Tank 1990/Battle City. I used to have it some some hack cartridge I bought ages ago.. don't think I have but it's a fun tank game, can be annoying as hell sometimes.


----------



## Tao (Jun 7, 2015)

Mischief Makers on the N64. I'm pretty sure it was never popular or well known and it definitely isn't now, I'm pretty much the only person who ever mentions it. It was just a pretty fun platformer with some weird characters.


----------



## lars708 (Jun 7, 2015)

ChooChooMuffin said:


> Lol I'm bad at starting threads, they never catch on
> If you have one you don't think anyone knows, you could offer a description of what the game is.
> 
> For me, Warioware D.I.Y. on the DS and Go Vacation for the Wii.
> ...



Wario Ware D.I.Y. was my life for about a year! It was so fun creating your own games and showing them off to others! Especially when they are like WHOA HOW DID U DO DIS!? Also i like a Spongebob game on the Gamecube a lot... can anybody name some gc Spongebob games because i only know the Dutch name of it.


----------



## Trio4meo (Jun 7, 2015)

OMG there was this wario game i had on the ds and it was great, i forgot what it was called but you like have to do stuff and then it gets faster and you like have three lives, it had a great story line and at the beginning wario, finds a ds i think after going to a dentist appointment cuz he had too much cake and his teeth is ratchet. But yh it was real good ^^


----------



## lars708 (Jun 7, 2015)

Trio4meo said:


> OMG there was this wario game i had on the ds and it was great, i forgot what it was called but you like have to do stuff and then it gets faster and you like have three lives, it had a great story line and at the beginning wario, finds a ds i think after going to a dentist appointment cuz he had too much cake and his teeth is ratchet. But yh it was real good ^^



That is Wario Ware Touched, my sister still plays that game a lot!


----------



## Alienfish (Jun 7, 2015)

lars708 said:


> Wario Ware D.I.Y. was my life for about a year! It was so fun creating your own games and showing them off to others! Especially when they are like WHOA HOW DID U DO DIS!? Also i like a Spongebob game on the Gamecube a lot... can anybody name some gc Spongebob games because i only know the Dutch name of it.

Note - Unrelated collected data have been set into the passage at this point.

-- ==== Sys2Proof/Laws/KeptQuiet.lean ====
section
/-! SUPPORT. What replies, notices and waiting commands leave alone: every operation that only answers keeps the rest of the
state (State.besides). -/

namespace Sys2Proof.Machine

variable {s₀ s : State}

/-- The two states differ at most in what answers change. -/
def Quiet (o s : State) : Prop := s.besides = o.besides

theorem Quiet.ite {o s t : State} {c : Prop} [Decidable c] (h : Quiet o s) (k : Quiet o t) : Quiet o (if c then s else t) := by
  split <;> assumption

theorem Quiet.foldl {o s : State} {α : Type} {l : List α} {f : State → α → State} (hf : ∀ s a, Quiet o s → Quiet o (f s a)) (h : Quiet o s) :
    Quiet o (l.foldl f s) := by
  induction l generalizing s with
  | nil => exact h
  | cons a r ih => exact ih (hf s a h)

theorem Quiet.upd {o s : State} {x_txq : List TxFrame} {x_out : List Output} {x_free : Nat} {x_ports : Tab Port} {x_pairs : Tab Pair} {x_waits : List Wait} {x_trailq : List Cmd} {x_waitNo : Nat} {x_seqs : Tab Nat} {x_counters : Tab Nat} {x_scramblers : Tab (BitVec 58)} {x_tallies : Tab Nat}
    (h : Quiet o s) : Quiet o ⟨s.pending, x_txq, x_out, x_free, s.sys, x_ports, x_pairs, x_waits, x_trailq, x_waitNo, x_seqs, x_counters, s.mons, s.lanes, x_scramblers, x_tallies, s.rates, s.refout, s.links, s.tiles, s.tileMap, s.chans, s.units, s.pins, s.gpios, s.streams, s.admitCtr, s.tables, s.ways, s.queues, s.sectors, s.dchans, s.threshold, s.mem, s.chk, s.marks, s.fixes, s.dma, s.cqs, s.tbs, s.trefGood, s.pps, s.held, s.slotUse, s.hier, s.twin, s.retired⟩ := h

theorem quiet_setPort {s₀ : State} {s : State} {k : Nat} {v : Port} (hk : Quiet s₀ s) :
    Quiet s₀ (State.setPort s k v) := by
  unfold State.setPort
  try dsimp only
  repeat' first | with_reducible assumption | with_reducible intro _ | with_reducible apply Quiet.ite | split | dsimp only | fail_if_no_progress (with_reducible apply Quiet.upd)

theorem quiet_modPort {s₀ : State} {s : State} {k : Nat} {f : Port → Port} (hk : Quiet s₀ s) :
    Quiet s₀ (State.modPort s k f) := by
  unfold State.modPort
  try dsimp only
  repeat' first | with_reducible assumption | with_reducible intro _ | with_reducible apply quiet_setPort | with_reducible apply Quiet.ite | split | dsimp only | fail_if_no_progress (with_reducible apply Quiet.upd)

theorem quiet_setPair {s₀ : State} {s : State} {k : Nat} {v : Pair} (hk : Quiet s₀ s) :
    Quiet s₀ (State.setPair s k v) := by
  unfold State.setPair
  try dsimp only
  repeat' first | with_reducible assumption | with_reducible intro _ | with_reducible apply Quiet.ite | split | dsimp only | fail_if_no_progress (with_reducible apply Quiet.upd)

theorem quiet_modPair {s₀ : State} {s : State} {k : Nat} {f : Pair → Pair} (hk : Quiet s₀ s) :
    Quiet s₀ (State.modPair s k f) := by
  unfold State.modPair
  try dsimp only
  repeat' first | with_reducible assumption | with_reducible intro _ | with_reducible apply quiet_setPair | with_reducible apply Quiet.ite | split | dsimp only | fail_if_no_progress (with_reducible apply Quiet.upd)

theorem quiet_count {s₀ s : State} {a b c n : Nat} (hk : Quiet s₀ s) : Quiet s₀ (s.count a b c n) := hk

theorem quiet_clearSet {s₀ : State} {s : State} {set idx : Nat} (hk : Quiet s₀ s) :
    Quiet s₀ (State.clearSet s set idx) := by
  unfold State.clearSet
  try dsimp only
  repeat' first | with_reducible assumption | with_reducible intro _ | with_reducible apply Quiet.ite | split | dsimp only | fail_if_no_progress (with_reducible apply Quiet.upd)

theorem quiet_unstated {s₀ : State} {s : State} (hk : Quiet s₀ s) :
    Quiet s₀ (State.unstated s).1 := by
  unfold State.unstated
  try dsimp only
  repeat' first | with_reducible assumption | with_reducible intro _ | with_reducible apply Quiet.ite | split | dsimp only | fail_if_no_progress (with_reducible apply Quiet.upd)

theorem quiet_emit {s₀ s : State} {x : Output} (hk : Quiet s₀ s) : Quiet s₀ (s.emit x) := hk

theorem quiet_scrambles {s₀ : State} {s : State} {l : List (Nat × Blk)} (hk : Quiet s₀ s) :
    Quiet s₀ (State.scrambles s l) := by
  unfold State.scrambles
  try dsimp only
  repeat' first | with_reducible assumption | with_reducible intro _ | with_reducible apply Quiet.ite | (with_reducible refine Quiet.foldl (fun s x h => ?_) ?_) | split | dsimp only | fail_if_no_progress (with_reducible apply Quiet.upd)

theorem quiet_tally {s₀ : State} {s : State} {l way n : Nat} (hk : Quiet s₀ s) :
    Quiet s₀ (State.tally s l way n) := by
  unfold State.tally
  try dsimp only
  repeat' first | with_reducible assumption | with_reducible intro _ | with_reducible apply quiet_count | with_reducible apply Quiet.ite | split | dsimp only | fail_if_no_progress (with_reducible apply Quiet.upd)

theorem quiet_tlpOut {s₀ : State} {s : State} {p : Nat} (hk : Quiet s₀ s) :
    Quiet s₀ (State.tlpOut s p) := by
  unfold State.tlpOut
  try dsimp only
  repeat' first | with_reducible assumption | with_reducible intro _ | with_reducible apply quiet_count | with_reducible apply quiet_emit | with_reducible apply quiet_modPort | with_reducible apply Quiet.ite | split | dsimp only | fail_if_no_progress (with_reducible apply Quiet.upd)
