theorem kept_pump {s₀ : State} {s : State} {ch : Nat} (hk : Kept s₀ s) :
    Kept s₀ (State.pump s ch) := by
  unfold State.pump
  try dsimp only
  repeat' first | with_reducible assumption | with_reducible intro _ | with_reducible apply kept_count | with_reducible apply kept_idle | with_reducible apply kept_markLate | with_reducible apply kept_readDesc | with_reducible apply kept_setDmach | with_reducible apply Kept.ite | (with_reducible refine Kept.fst (by assumption) ?_) | split | dsimp only | fail_if_no_progress (with_reducible apply Kept.upd) | fail_if_no_progress (with_reducible refine Kept.updSys ?_ rfl rfl)

theorem kept_releaseHeld {s₀ : State} {s : State} {sid : Nat} (hk : Kept s₀ s) :
    Kept s₀ (State.releaseHeld s sid) := by
  unfold State.releaseHeld
  try dsimp only
  repeat' first | with_reducible assumption | with_reducible intro _ | with_reducible apply kept_modStream | with_reducible apply kept_pump | with_reducible apply Kept.ite | (with_reducible refine Kept.foldl (fun s x h => ?_) ?_) | (with_reducible refine Kept.foldlFst (fun s x h => ?_) ?_) | (with_reducible refine Kept.fst (by assumption) ?_) | split | dsimp only | fail_if_no_progress (with_reducible apply Kept.upd) | fail_if_no_progress (with_reducible refine Kept.updSys ?_ rfl rfl)

theorem kept_freeRecords {s₀ : State} {s : State} {sid loc : Nat} {gone : HostRec → Bool} (hk : Kept s₀ s) :
    Kept s₀ (State.freeRecords s sid loc gone) := by
  unfold State.freeRecords
  try dsimp only
  repeat' first | with_reducible assumption | with_reducible intro _ | with_reducible apply kept_count | with_reducible apply kept_modQueue | with_reducible apply kept_modStream | with_reducible apply kept_refill | with_reducible apply Kept.ite | (with_reducible refine Kept.fst (by assumption) ?_) | split | dsimp only | fail_if_no_progress (with_reducible apply Kept.upd) | fail_if_no_progress (with_reducible refine Kept.updSys ?_ rfl rfl)

theorem kept_passRecords {s₀ : State} {s : State} {sid : Nat} (hk : Kept s₀ s) :
    Kept s₀ (State.passRecords s sid) := by
  unfold State.passRecords
  try dsimp only
  repeat' first | with_reducible assumption | with_reducible intro _ | with_reducible apply kept_countStream | with_reducible apply kept_freeRecords | with_reducible apply Kept.ite | (with_reducible refine Kept.fst (by assumption) ?_) | split | dsimp only | fail_if_no_progress (with_reducible apply Kept.upd) | fail_if_no_progress (with_reducible refine Kept.updSys ?_ rfl rfl)

theorem kept_confirmRefs {s₀ : State} {s : State} {sid : Nat} {b : Block} (hk : Kept s₀ s) :
    Kept s₀ (State.confirmRefs s sid b) := by
  unfold State.confirmRefs
  try dsimp only
  repeat' first | with_reducible assumption | with_reducible intro _ | with_reducible apply kept_countStream | with_reducible apply kept_freeRecords | with_reducible apply Kept.ite | (with_reducible refine Kept.fst (by assumption) ?_) | split | dsimp only | fail_if_no_progress (with_reducible apply Kept.upd) | fail_if_no_progress (with_reducible refine Kept.updSys ?_ rfl rfl)

theorem kept_delivered {s₀ : State} {s : State} {ch sid : Nat} {b : Block} (hk : Kept s₀ s) :
    Kept s₀ (State.delivered s ch sid b) := by
  unfold State.delivered
  try dsimp only
  repeat' first | with_reducible assumption | with_reducible intro _ | with_reducible apply kept_confirmRefs | with_reducible apply kept_count | with_reducible apply kept_countStream | with_reducible apply kept_dropBlock | with_reducible apply kept_modStream | with_reducible apply kept_notice | with_reducible apply kept_raiseHealth | with_reducible apply Kept.ite | (with_reducible refine Kept.fst (by assumption) ?_) | split | dsimp only | fail_if_no_progress (with_reducible apply Kept.upd) | fail_if_no_progress (with_reducible refine Kept.updSys ?_ rfl rfl)

theorem kept_writeRecord {s₀ : State} {s : State} {ch : Nat} (hk : Kept s₀ s) :
    Kept s₀ (State.writeRecord s ch) := by
  unfold State.writeRecord
  try dsimp only
  repeat' first | with_reducible assumption | with_reducible intro _ | with_reducible apply kept_completeFirst | with_reducible apply kept_count | with_reducible apply kept_delivered | with_reducible apply kept_hostWrite | with_reducible apply kept_markFull | with_reducible apply kept_markLate | with_reducible apply kept_modDmach | with_reducible apply kept_pump | with_reducible apply kept_raise | with_reducible apply kept_rest | with_reducible apply kept_setCq | with_reducible apply Kept.ite | (with_reducible refine Kept.fst (by assumption) ?_) | split | dsimp only | fail_if_no_progress (with_reducible apply Kept.upd) | fail_if_no_progress (with_reducible refine Kept.updSys ?_ rfl rfl)

theorem kept_writeRecords {s₀ s : State} {ch n : Nat} (hk : Kept s₀ s) : Kept s₀ (s.writeRecords ch n) := by
  induction n generalizing s with
  | zero => exact hk
  | succ n ih => exact ih (kept_writeRecord hk)

theorem kept_stopChan {s₀ : State} {s : State} {ch cstatus flags residue check desc : Nat} (hk : Kept s₀ s) :
    Kept s₀ (State.stopChan s ch cstatus flags residue check desc) := by
  unfold State.stopChan
  try dsimp only
  repeat' first | with_reducible assumption | with_reducible intro _ | with_reducible apply kept_markLate | with_reducible apply kept_modBlock | with_reducible apply kept_modDmach | with_reducible apply kept_writeRecord | with_reducible apply Kept.ite | (with_reducible refine Kept.fst (by assumption) ?_) | split | dsimp only | fail_if_no_progress (with_reducible apply Kept.upd) | fail_if_no_progress (with_reducible refine Kept.updSys ?_ rfl rfl)

theorem kept_endDesc {s₀ : State} {s : State} {ch kind wbAddr residue : Nat} (hk : Kept s₀ s) :
    Kept s₀ (State.endDesc s ch kind wbAddr residue) := by
  unfold State.endDesc
  try dsimp only
  repeat' first | with_reducible assumption | with_reducible intro _ | with_reducible apply kept_hostRead | with_reducible apply kept_setDmach | with_reducible apply Kept.ite | (with_reducible refine Kept.fst (by assumption) ?_) | split | dsimp only | fail_if_no_progress (with_reducible apply Kept.upd) | fail_if_no_progress (with_reducible refine Kept.updSys ?_ rfl rfl)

Battle for Bikini Bottom, Revenge of the Flying Dutchman, The SpongeBob SquarePants Movie, Lights, Camera, Pants!, Creature from the Krusty Krab?

Here is a list of all of them, however.

http://spongebob.wikia.com/wiki/List_of_games


----------



## Paperboy012305 (Jun 7, 2015)

Noiru said:


> Battle for Bikini Bottom, Revenge of the Flying Dutchman, The SpongeBob SquarePants Movie, Lights, Camera, Pants!, Creature from the Krusty Krab?
> 
> Here is a list of all of them, however.
> 
> http://spongebob.wikia.com/wiki/List_of_games


I know all of those games.

What about Rugrats: Royal Ransom?


----------



## Alienfish (Jun 7, 2015)

It was for lars since he needed english names of the games 

Oh my god rugrats.. creepiest children's show ever


----------



## Spongebob (Jun 7, 2015)

Noiru said:


> Battle for Bikini Bottom, Revenge of the Flying Dutchman, The SpongeBob SquarePants Movie, Lights, Camera, Pants!, Creature from the Krusty Krab?
> 
> Here is a list of all of them, however.
> 
> http://spongebob.wikia.com/wiki/List_of_games


----------



## lars708 (Jun 7, 2015)

Noiru said:


> Battle for Bikini Bottom, Revenge of the Flying Dutchman, The SpongeBob SquarePants Movie, Lights, Camera, Pants!, Creature from the Krusty Krab?
> 
> Here is a list of all of them, however.
> 
> http://spongebob.wikia.com/wiki/List_of_games



The SpongeBob SquarePants Movie, Lights, Camera, Pants! This one i guess! You have to do good in several mini games and become a movie star or something, i never cared about the story tho, i always played the mini games because they were so fun!


----------



## Paperboy012305 (Jun 7, 2015)

lars708 said:


> The SpongeBob SquarePants Movie, Lights, Camera, Pants! This one i guess! You have to do good in several mini games and become a movie star or something, i never cared about the story tho, i always played the mini games because they were so fun!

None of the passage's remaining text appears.